We had a skype date first with Chad’s parents. The times were a bit confused. We thought we had made it for 6pm when they thought 6:30pm. So waiting with baited breath we called only to find no one on the other end. Chad called his dad and realized they were still out biking and thought the date was at 6:30. Great…Who else can we call asap!!? Chad’s sister…We called her and she was JUST sitting down to dinner. Ugh. So I called my mom and asked her where she was. She was. She was close! I told her to stop by to see the picture. She rushed over and we showed her the twins. I had told her and the rest of my family about my abnormally high risking hcg levels so she sort of already suspected it was twins but non the less she was thrilled. The next call was finally to Chad’s parents who knew nothing. We got on the call with them and made small talk for a bit while we waited patiently for them to open the email of the sonogram. FINALLY they got it and opened it…We sat and watched their faces as they opened the email and just ooed and awed our little babies. Turns out they had NO idea there were two there. They were very focused on “baby b”. As they kept commenting on how lovely baby b was. Then Chad asked them to look closer and see if there was anything else…SCREAMS of joy and laughter and shock arose as they realized that there were TWO little bubbles in the picture. I know that their reaction to this news will forever be one of my favorite memories of them. Pretty sure Chad and I got teary at this point too. His sister was next and had a more panicked shocked reaction. It was hilarious. She just kept asking “are you serious!?”. She called her husband in the room to take a look and he just started laughing. They had pretty great reactions as well. The next call was to my brother. He opened the email and didn’t even study the picture. He immediately said “wow, so you’re having twins”. Again, he already knew there may be a slight chance of that happening. Because my dad is completely computer illiterate, my mom had to facilitate him opening up his email. His reaction “cool, twins”. He later called the next morning and told me the news hadn’t quite hit him but that he was also thrilled at the prospect of having not one but two grandchildren.

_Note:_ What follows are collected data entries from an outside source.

-- ==== Sys2Proof/Tests/Slice0.lean ====
section
/-! SUPPORT. Tests: each statement's hypotheses are met by a concrete state (the theorems named witness_), single commands give what the
spec says (test_), ill-formed commands are refused, and bytes written out from the encoding tables decode (R102 to R119). -/

namespace Sys2Proof.Tests

set_option Elab.async false

open Sys2Proof Sys2Proof.Machine

/-! Small states. -/

/-- Several fields at once: page, offset, high bit, low bit, value. -/
def setFlds (s : State) (l : List (Nat × Nat × Nat × Nat × Nat)) : State :=
  l.foldl (fun s e => s.setFld e.1 e.2.1 e.2.2.1 e.2.2.2.1 e.2.2.2.2) s

/-- A running copy at Machine level: a zeroed TCM, the pc at 0x1000, general register slot n at 0x2000 + 64 n. -/
def runner : Copy := { Copy.off.start 0 with
  tcm := Ram.filled 0, pc := 0x1000, g := (List.range 18).map fun n => (n, BitVec.ofNat 64 (0x2000 + 64 * n)) }

/-- Operational, region 0 with power, triad 0 running in Triple. -/
def lab : State :=
  let s : State := { State.reset with
    fabio := true, fab := true, aoc := true, copies := [(0, runner), (1, runner), (2, runner)]
    triads := [(0, { Triad.off with mode := 1 })] }
  (setFlds s [(pgWarden, 0x108, 3, 0, 3), (pgPwr, 0x138, 0, 0, 1), (pgPwr, 0x128, 0, 0, 1)]).setPowerState 0 2

/-- The same with copy A changed. -/
def labA (f : Copy → Copy) : State := lab.setCopy 0 (f runner)

/-- The same with every copy changed. -/
def labAll (f : Copy → Copy) : State := (List.range 3).foldl (fun s c => s.setCopy c (f runner)) lab

/-- The same with the triad changed. -/
def labT (f : Triad → Triad) : State := lab.setTriad 0 (f (lab.triad 0))

/-- Copy A of triad 0, and the same with an operation width. -/
def xA : Ctx := { t := 0, c := 0 }
def xW (w : Width) : Ctx := { t := 0, c := 0, w := w }

/-- A command runs on to a next state that passes a check. -/
def gives (s : State) (c : Instr) (p : State → Bool) : Bool :=
  match exec c s with
  | .next t => p t
  | _ => false

/-- The check form of `State.settled`. -/
def calm (s : State) : Bool :=
  (s.resps.all fun e => match e.1 with | .tmi _ _ => true | _ => false) && decide (s.svc.op = none)

theorem settled_of_calm (s : State) (h : calm s = true) : s.settled := by
  simp only [calm, Bool.and_eq_true, List.all_eq_true, decide_eq_true_eq] at h
  refine ⟨fun e he => ?_, h.2⟩
  have := h.1 e he
  split at this
  · exact ⟨_, _, by assumption⟩
  · cases this

/-- The check form of `State.reaches`. -/
def hits (s : State) (iid page off n : Nat) (v : Word) (k : PageKind) (i : Nat) (new : Word) : Bool :=
  let w := wrAt iid page off n v
  decide (off < 0x1000) && decide (s.pageFor iid (regAddr page off) n .store = (s, some (k, i))) &&
  decide (s.bit pgImage 0x100 0 = false ∨ wardenOnly k w.off = false ∨ iid = 0x0200) &&
  (match s.planWrite k w with
    | .go _ old m false => decide (old = s.reg page w.off) && decide (m = new)
    | _ => false) && decide (s.commitLocked k w = false)

theorem reaches_of_hits (s : State) (iid page off n : Nat) (v : Word) (k : PageKind) (i : Nat) (new : Word)
    (h : hits s iid page off n v k i new = true) : s.reaches iid page off n v k i new := by
  simp only [hits, Bool.and_eq_true, decide_eq_true_eq] at h
  obtain ⟨⟨⟨⟨h1, h2⟩, h3⟩, h4⟩, h5⟩ := h
  refine ⟨h1, h2, h3, ?_, h5⟩
  split at h4
  · rename_i row old m heq
    simp only [Bool.and_eq_true, decide_eq_true_eq] at h4
    exact ⟨row, by rw [heq, h4.1, h4.2]⟩
  · cases h4

/-- The check forms of `State.quietTmi` and `State.awake`. -/
def quiet (s : State) (t : Nat) : Bool :=
  decide ((s.triad t).gate = []) && decide ((s.triad t).replay = []) && !s.ahead t &&
  (List.range 3).all fun c => decide ((s.copy (3 * t + c)).hold = .none)

theorem quietTmi_of_quiet (s : State) (t : Nat) (h : quiet s t = true) : s.quietTmi t := by
  simp only [quiet, Bool.and_eq_true, Bool.not_eq_true', List.all_eq_true, decide_eq_true_eq, List.mem_range] at h
  exact ⟨h.1.1.1, h.1.1.2, h.1.2, h.2⟩

/-- The check form of `State.noTints`. -/
def silent (s : State) (t : Nat) : Bool :=
  decide ((s.triad t).voter = []) && decide ((s.triad t).injTints = []) &&
  (List.range 3).all fun c => decide ((s.copy (3 * t + c)).tints = [])

theorem noTints_of_silent (s : State) (t : Nat) (h : silent s t = true) : s.noTints t := by
  simp only [silent, Bool.and_eq_true, List.all_eq_true, decide_eq_true_eq, List.mem_range] at h
  exact ⟨h.1.1, h.1.2, h.2⟩

/-- The check form of `State.stillTmi`. -/
def still (s : State) (t : Nat) : Bool :=
  decide (s.tintsDue t = []) && !s.ahead t &&
  (List.range 3).all fun c => match (s.copy (3 * t + c)).hold with | .wait _ => false | .fence _ _ => false | _ => true

theorem stillTmi_of_still (s : State) (t : Nat) (h : still s t = true) : s.stillTmi t := by
  simp only [still, Bool.and_eq_true, Bool.not_eq_true', List.all_eq_true, decide_eq_true_eq, List.mem_range] at h
  refine ⟨h.1.1, h.1.2, fun c hc => ⟨fun len hw => ?_, fun r len hw => ?_⟩⟩ <;>
  · have := h.2 c hc
    rw [hw] at this
    cases this

def up (s : State) (t : Nat) : Bool :=
  decide ((s.triad t).entry = 0) && decide (s.powerState t ≠ 5) && decide (s.powerState t ≠ 6) &&
  (List.range 3).all fun c => match (s.copy (3 * t + c)).hold with | .wait _ => false | _ => true

theorem awake_of_up (s : State) (t : Nat) (h : up s t = true) : s.awake t := by
  simp only [up, Bool.and_eq_true, List.all_eq_true, decide_eq_true_eq, List.mem_range] at h
  refine ⟨h.1.1.1, h.1.1.2, h.1.2, fun c n hc hw => ?_⟩
  have := h.2 c hc
  rw [hw] at this
  cases this

/-- The check form of `State.ioQuiet`, where no link is listed and the VME queue is empty. -/
theorem ioQuiet_of_bare (s : State) (h1 : s.links = []) (h2 : s.vme.queue = []) : s.ioQuiet := by
  refine ⟨fun j => ?_, fun e he => ?_⟩
  · simp only [State.link, h1]; rfl
  · rw [h2] at he; cases he

/-- Every hypothesis of a `State.reaches` or `settled` at once. -/
theorem test_lab : calm lab = true ∧ quiet lab 0 = true ∧ up lab 0 = true ∧ silent lab 0 = true ∧ still lab 0 = true := by decide +kernel

/-! FLA: results (R113 to R116, R124, R127 to R131). Slot n holds 0x2000 + 64 n, so g2 is 0x2080 and g3 is 0x20C0. -/

theorem witness_IntegerResults : lab.executes xA (.alu .add 1 2 (.reg 3)) = true ∧
    lab.executes (xW .w1) (.alu .shl 1 2 (.imm8 8)) = true ∧ lab.executes xA (.alu .mulh 15 15 (.reg 15)) = true := by
  decide +kernel

/-- 8-bit addition wraps and is zero-extended (R124): 0xFF + 0x01. -/
theorem test_add_wraps : gives (labA fun c => (c.setG 2 0x1FF).setG 3 0x301) (.add (xW .w1) 1 2 (.reg 3))
    (fun t => decide ((t.copy 0).gAt 1 = 0) && decide ((t.copy 0).retcnt = 1)) = true := by decide +kernel

/-- SAR fills with bit 8w - 1; the count is taken modulo 8w (R127). -/
theorem test_sar : gives (labA fun c => c.setG 2 0x80) (.sar (xW .w1) 1 2 (.imm8 9)) (fun t => decide ((t.copy 0).gAt 1 = 0xC0)) = true := by
  decide +kernel

/-- The high half of a signed product: -1 times 2 (R128). -/
theorem test_mulh : gives (labA fun c => (c.setG 2 (-1)).setG 3 2) (.mulh xA 1 2 (.reg 3)) (fun t => decide ((t.copy 0).gAt 1 = -1)) = true := by
  decide +kernel

theorem witness_ArithmeticExceptions : lab.executes xA (.alu .addt 1 2 (.reg 3)) = true ∧
    (labA fun c => c.setG 3 0).executes xA (.alu .div 1 2 (.reg 3)) = true := by decide +kernel

/-- Division by zero writes all ones and leaves arith(divide by zero), code 1, pending (R129, R174). -/
theorem test_div_by_zero : gives (labA fun c => c.setG 3 0) (.div (xW .w4) 1 2 3)
    (fun t => decide ((t.copy 0).gAt 1 = 0xFFFFFFFF) && decide ((t.copy 0).pend.map (·.code) = some 1)) = true := by decide +kernel

/-- The one overflow of REM gives 0 with no exception (R129). -/
theorem test_rem_overflow : gives (labA fun c => (c.setG 2 0x80).setG 3 0xFF) (.rem (xW .w1) 1 2 3)
    (fun t => decide ((t.copy 0).gAt 1 = 0) && decide ((t.copy 0).pend = none)) = true := by decide +kernel

/-- ADDT: 0x7F + 1 does not fit in 8 signed bits (R130). -/
theorem test_addt_overflow : gives (labA fun c => (c.setG 2 0x7F).setG 3 1) (.addt (xW .w1) 1 2 (.reg 3))
    (fun t => decide ((t.copy 0).gAt 1 = 0x80) && decide ((t.copy 0).pend.map (·.code) = some 2)) = true := by decide +kernel

theorem witness_MovesCountsAndAddresses : lab.executes xA (.alu .min 1 2 (.reg 3)) = true ∧ lab.executes xA (.un .ctz 1 2) = true ∧
    lab.executes xA (.movpg 1) = true ∧ lab.executes xA (.lea 1 2 (.d8 (-1))) = true ∧ lab.executes xA (.leapc 1 (-1)) = true := by
  decide +kernel

/-- CTZ of 0x2080 is 7; the reversed bytes of 0x2080 at width 2; p0 alone is set. -/
theorem witness_BitCounts : (List.range 7).all (fun i => (lab.unsignedOf xA 2).toNat.testBit i == false) = true ∧
    (lab.unsignedOf xA 2).toNat.testBit 7 = true ∧
    (List.range 8).all (fun k => decide (0x8020 / 256 ^ k % 256 =
      if k < 2 then (lab.unsignedOf (xW .w2) 2).toNat / 256 ^ (1 - k) % 256 else 0)) = true ∧
    (List.range 64).all (fun k => (1 : Word).getLsbD k == if h : k < 8 then runner.p ⟨k, h⟩ else false) = true := by decide +kernel

/-- BSWAP turns the bytes of the width (R113). -/
theorem test_bswap : gives (labA fun c => c.setG 2 0x1122334455667788) (.bswap (xW .w4) 1 2)
    (fun t => decide ((t.copy 0).gAt 1 = 0x88776655)) = true := by decide +kernel

/-- CLZ of 0 is 8w (R113). -/
theorem test_clz_zero : gives (labA fun c => c.setG 2 0) (.clz (xW .w2) 1 2) (fun t => decide ((t.copy 0).gAt 1 = 16)) = true := by
  decide +kernel

theorem witness_PredicateResults : lab.executes xA (.cmp .lt 1 2 (.reg 3)) = true ∧ lab.executes xA (.tst 7 2 3) = true ∧
    lab.executes xA (.plog .pand 7 1) = true ∧ lab.executes xA (.movgp 2) = true := by decide +kernel

/-- LT is signed, LTU unsigned (R115): 0x80 against 1 at width 1. -/
theorem test_lt_ltu : gives (labA fun c => (c.setG 2 0x80).setG 3 1) (.lt (xW .w1) 1 2 (.reg 3)) (fun t => (t.copy 0).p 1) = true ∧
    gives (labA fun c => (c.setG 2 0x80).setG 3 1) (.ltu (xW .w1) 1 2 (.reg 3)) (fun t => !(t.copy 0).p 1) = true := by decide +kernel

/-- MOVGP never writes p0 (R100, R116). -/
theorem test_movgp : gives (labA fun c => c.setG 2 0x82) (.movgp xA 2) (fun t => decide ((t.copy 0).preds = 0x83)) = true := by decide +kernel

theorem witness_BranchTargets : lab.executes xA (.br (.d8 (-2))) = true ∧ lab.executes xA (.brr 2) = true ∧ lab.executes xA .nop = true ∧
    lab.executes xA (.dbnz 1 (.d8 0)) = true := by decide +kernel

/-- DBNZ leaves the loop where the count reaches 0 (R139). -/
theorem test_dbnz_last : gives (labA fun c => c.setG 1 1) (.dbnz xA 1 (.d8 (-10)))
    (fun t => decide ((t.copy 0).pc = 0x1003) && decide ((t.copy 0).gAt 1 = 0)) = true := by decide +kernel

/-! FLA: the copy's own TCM (R126, R132 to R136, R143 to R145, R217). -/

/-- The instruction heads the copy, and `n` bytes at `a` of its TCM are zeros without error. -/
def ownTcm (s : State) (x : Ctx) (i : Fla) (a n : Nat) : Bool :=
  let r := (s.copy x.key).tcm
  s.heads x i none && decide (classify a = .tcm) && decide (((s.fetched x i none).tcmRead x.t x.c a n).2 = some 0) &&
  decide (partialBad r a n = []) && decide (partialFixed r a n = [])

I am assuming this is why I have felt crappy since about week 5. My doctor prescribed me some Zofran to help ease my nausea. I’m a little nervous to take it as I don’t want to do anything to harm my babies but the time came where the morning sickness felt so bad on Thursday night and all day Friday and then again on Saturday morning that I couldn’t take it any longer. I scarfed a pill and decided it was shear joy and magic. I’m in love with what my husband has named “Zo-friend”. I am trying not to take it often, only when I absolutely need it (again, today was one of those days as I’m back at work and can barely get through the day). I’m hoping that I can do it every other day. I did get to work out on the elliptical for almost an hour both Sat. and Sun. this weekend because of the stuff. I’m not sure how I’m going to work out anymore during a workday though unless I take time off. I can’t stomach it in the morning, not enough time or equipment at lunch, and I’m too tired at night. Hey at least I have the morning sickness under control! Now, if I can just stop leaving my pills at home and forgetting to take them I’ll be on a semi-close path to success.